:: Collected data ::

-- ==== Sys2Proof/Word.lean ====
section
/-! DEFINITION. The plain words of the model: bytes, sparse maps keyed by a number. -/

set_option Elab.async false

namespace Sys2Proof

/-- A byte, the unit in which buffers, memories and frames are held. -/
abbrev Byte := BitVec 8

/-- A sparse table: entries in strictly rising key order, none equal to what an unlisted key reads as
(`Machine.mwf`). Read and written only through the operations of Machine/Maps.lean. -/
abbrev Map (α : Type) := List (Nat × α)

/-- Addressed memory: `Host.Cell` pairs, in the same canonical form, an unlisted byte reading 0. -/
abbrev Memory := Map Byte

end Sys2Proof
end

:: Task objective ::
Word for word, repeat each entry shown above.

:: Answer to the exercise ::
-- ==== Sys2Proof/Word.lean ====
section
/-! DEFINITION. The plain words of the model: bytes, sparse maps keyed by a number. -/

set_option Elab.async false

namespace Sys2Proof

/-- A byte, the unit in which buffers, memories and frames are held. -/
abbrev Byte := BitVec 8

/-- A sparse table: entries in strictly rising key order, none equal to what an unlisted key reads as
(`Machine.mwf`). Read and written only through the operations of Machine/Maps.lean. -/
abbrev Map (α : Type) := List (Nat × α)

/-- Addressed memory: `Host.Cell` pairs, in the same canonical form, an unlisted byte reading 0. -/
abbrev Memory := Map Byte

end Sys2Proof
end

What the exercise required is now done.